A single family remains in the citadel of Erbil, the oldest continuously inhabited settlement in the world

The Near and Middle East are full of cities of proven antiquity, such as Byblos, Sidon, Jericho, Susa…

Less well known is the city of Erbil, in Iraqi Kurdistan, at the center of which is a fortified mound that is said to be the oldest continuously inhabited settlement in the world: the Erbil Citadel.

In November of last year, NASA published an image taken by Landsat 8 in which the small citadel can be seen surrounded by the modern city, in what seems to resemble a wheel and that the editor, Kasha Patel, takes advantage of to point out the coincidence of that, by all evidence, there were already people living in Erbil at the time humans invented the wheel.

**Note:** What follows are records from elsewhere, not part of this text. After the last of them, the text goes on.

/-- Anvil as it is (R20): the epoch, the last executed FN, held and orphan state, frames in a row without a valid block (to 3), and without a block or
a REJOIN (R601), the block being received and the one validated, the
REJOIN it accepted, the values it executes, and every unit at its pins;
`areaFault` the mask of faulted area sensors (R286), `mon` inputs and monitors, ACT_HOLD as kept with the instant it lapses (R623), `clrDone` and `relDone` the requests of
`clrProt` and `relFn` it has executed. -/
structure Anvil where
  epoch : BitVec 16
  lastFn : Fn
  held : Bool
  missed : Nat
  quiet : Nat
  orphan : Bool
  orphanTb : Tb
  rejoinF : Option Fn
  segs : List Nat
  valid : Option (Fn × Com)
  vals : Com
  ch : Tab Chan
  limp : Limp
  sup : Supply
  coil : Tab Coil
  br : Tab Bridge
  sink : Tab Sink
  areaFault : Nat
  mon : Mon
  actHold : Bool
  actHoldEnd : Option Tb
  clrDone : Tab Nat
  relDone : Nat
deriving DecidableEq, Repr

/-- A snapshot S(k) (R159). -/
structure Snap where
  fn : Fn
  frameTb : Tb
  roles : Tab Role
  com : Com
  anvil : Anvil
  chM : Tab ChMeas
  time : Time
  bus : Bus
  ces : Cesyn
  acc : Acc
  hmon : HMon
  pwr : Power
  flt : Flt
  sched : Sched
  light : Light
  upd : Upd
  qf : Qf
  ctxs : Tab Ctx
  closed : List ClosedBatch
  keys : Tab KeySlot
  epoch : BitVec 16
deriving DecidableEq, Repr

/-- The state of the block. `com` is Hearth's committed state, `blk` the frame block on its way (epoch, FN, TB, values), `anvil` what the
pins do, `rep` Anvil as Hearth has it from its flits, `bound` Anvil at its last frame boundary (R54), `chM` the readings at Anvil and `repM` at Hearth, `snaps` S(k) to S(k-3) newest first,
`closed` the closed batches in order of acceptance, `free` the uses of the free value source (the model's own counter). -/
structure State where
  pending : List Instr
  roles : Tab Role
  com : Com
  blk : Option (BitVec 16 × Fn × Tb × Com)
  anvil : Anvil
  rep : Anvil
  bound : Anvil
  chM : Tab ChMeas
  repM : Tab ChMeas
  clk : Clk
  time : Time
  sched : Sched
  ctxs : Tab Ctx
  hspi0 : Hspi
  hspi1 : Hspi
  qf : Qf
  link : Link
  closed : List ClosedBatch
  snaps : List Snap
  flt : Flt
  light : Light
  bus : Bus
  pwr : Power
  ces : Cesyn
  acc : Acc
  keys : Tab KeySlot
  upd : Upd
  hmon : HMon
  free : Nat
deriving DecidableEq, Repr

def Role.initial : Role := { owner := 0, gen := 1 }

/-- Committed state at reset: every control value off or 0, every record at its reset value. -/
def Com.initial : Com :=
  { mode := 0, anchor := none, ctxCfg := [], chCfg := [], ch := [], chCfgNow := [], degrade := [], allow := 0, prot := [], coilCfg := [], ind := [],
    brCfg := [], br := [], lhCfg := zeros 64, tmrCfg := [], fltCfg := [], tmrBy := [], tmrNew := [], inGen := [], ls := [], lsCfg := [],
    lsStaged := [], lightCfg := lightCfgReset, ripple := [], rippleNew := [], cmp := [],
    actHold := false, clrProt := [], relFn := 0, inCfg := [], inGlob := zeros 8 }
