/-- The start of a pulse period of a sink at or after an instant (R180), in Anvil's count of frames: its TB value and the length of the period. In the last frame before FN
wraps, what would begin after it begins at its phase in frame 0. -/
def pulseStart (s : State) (n : Nat) (t : Tb) : Tb × Nat :=
  let ph := ((pwmEnt s.sched.img 3 n).map (·.2)).getD 0
  let next := s.time.anvilTb + 50000
  let pos := ((t - s.time.anvilTb).toNat + 50000 * (s.anvil.lastFn.toNat % 5) + 250000 * (ph / 250000 + 1) - ph) % 250000
  let st : List (Nat × Nat) := [(0, 41667), (41667, 41667), (83334, 41666), (125000, 41667), (166667, 41667), (208334, 41666), (250000, 41667)]
  match st.find? (fun x => decide (pos ≤ x.1)) with
  | some x =>
    let b := t + BitVec.ofNat 48 (x.1 - pos)
    if s.anvil.lastFn = 0xFFFFFFFF && isPast b next then (next + BitVec.ofNat 48 ph, 41667) else (b, x.2)
  | none => (t, 41667)

/-- The on-time of a pulse (R382). -/
def pulseTicks (c : Rec) (b t : Nat) : Nat := let x := b * 2 ^ sfXover c * t / 65536; if x < 5 then 0 else x

/-- LED_PULSE_PERIOD_START: the next pulse period of sink `n` begins: a change that waits for it takes effect, a pulsed sink begins its pulse (R383). -/
def execLedPulsePeriodStart (n : Nat) (s : State) : Host.Outcome State Fault Refusal :=
  let k := s.sink n
  if n ≥ 36 || !(sfHybrid (s.sfA n)) then .next s
  else
    let from_ := if k.pulseTb = some s.tbNow then s.tbNow + 1 else s.tbNow
    let p := pulseStart s n from_
    let s := advTo p.1 s
    .next (onSink n (fun k =>
      let k := { k with b := k.next.getD k.b, next := none, pulseTb := some p.1 }
      let on := pulseTicks (s.sfA n) k.b p.2
      { k with pulseEnd := if sinkBranch (s.sfA n) k = 2 && on ≠ 0 then some (p.1 + BitVec.ofNat 48 on) else none }) s)

/-- A sink goes into orphan mode: it holds its value for 10 s (R48). -/
def sinkOrphan (n : Nat) (s : State) : State := onSink n (fun k => { k with orphan := 1, holdEnd := some (s.tbNow + msTicks 10000) }) s

/-- SINK_HOLD_EXPIRY: the 10 s hold of sink `n` ends: it turns off and reports it (R48, R388). -/
def execSinkHoldExpiry (n : Nat) (s : State) : Host.Outcome State Fault Refusal :=
  match (s.sink n).holdEnd with
  | none => .next s
  | some t => .next (onSink n (fun k => { k with orphan := 3, holdEnd := none, b := 0, next := none, pulseEnd := none, report := true }) (advTo t s))

/-- A flag of a sink latches: its event and its source (R385, R398). -/
def sinkLatch (n i src : Nat) (s : State) : State :=
  let k := s.sink n
  if bit k.flags i then s
  else
    let s := raise src n (onSink n (fun k => { k with flags := setBit k.flags i, shortOff := k.shortOff || (i = 2 && sfShortOff (s.sfA n)) }) s)
    if sfNotify (s.sfA n) then
      notify (s.owner 2 n) 0x5001 ([BitVec.ofNat 8 n, BitVec.ofNat 8 (2 ^ i)] ++ genOct s 2 n ++ le 2 k.v ++ zeros 2) s
    else s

Image taken by NASA’s Landsat 8 on November 20, 2018 / photo Lauren Dauphin – NASA

And it is that for at least 6,000 years there has always been someone living on that 32-meter-high mound that has been formed by the accumulation of remains, rubble and mud from one settlement after another, and which today reaches an area of 10 hectares.

In the 19th century it was surrounded by high walls, giving it the appearance of an impressive fortress crossed by narrow labyrinthine alleys of uninhabited houses.

Detail of the walls / photo Osama Shukir Muhammed Amin FRCP (Glasg) in Wikimedia Commons

In 2017, according to the New York Times, only one family lived in the citadel, precisely to maintain the title of continuously busy, after the rest of the inhabitants (840 families) were transferred (with financial compensation) ten years earlier in order to undertake a major restoration project. Even so, the mosque is still open and in use, as well as several museums such as the antiquities museum, which open their doors to tourists every day.

The government’s objective, once the restoration work and archaeological excavations are completed, is to rehouse 50 families in the citadel. However, a decade after the start of the plan, things remain the same.

The first time that the citadel of Erbil appears in the historical sources we find it in the tablets of Ebla (Syria), around the year 2300 BC (we talk about its discovery in How archaeologists discovered the first diplomatic treaties, written in a language unknown until now). then).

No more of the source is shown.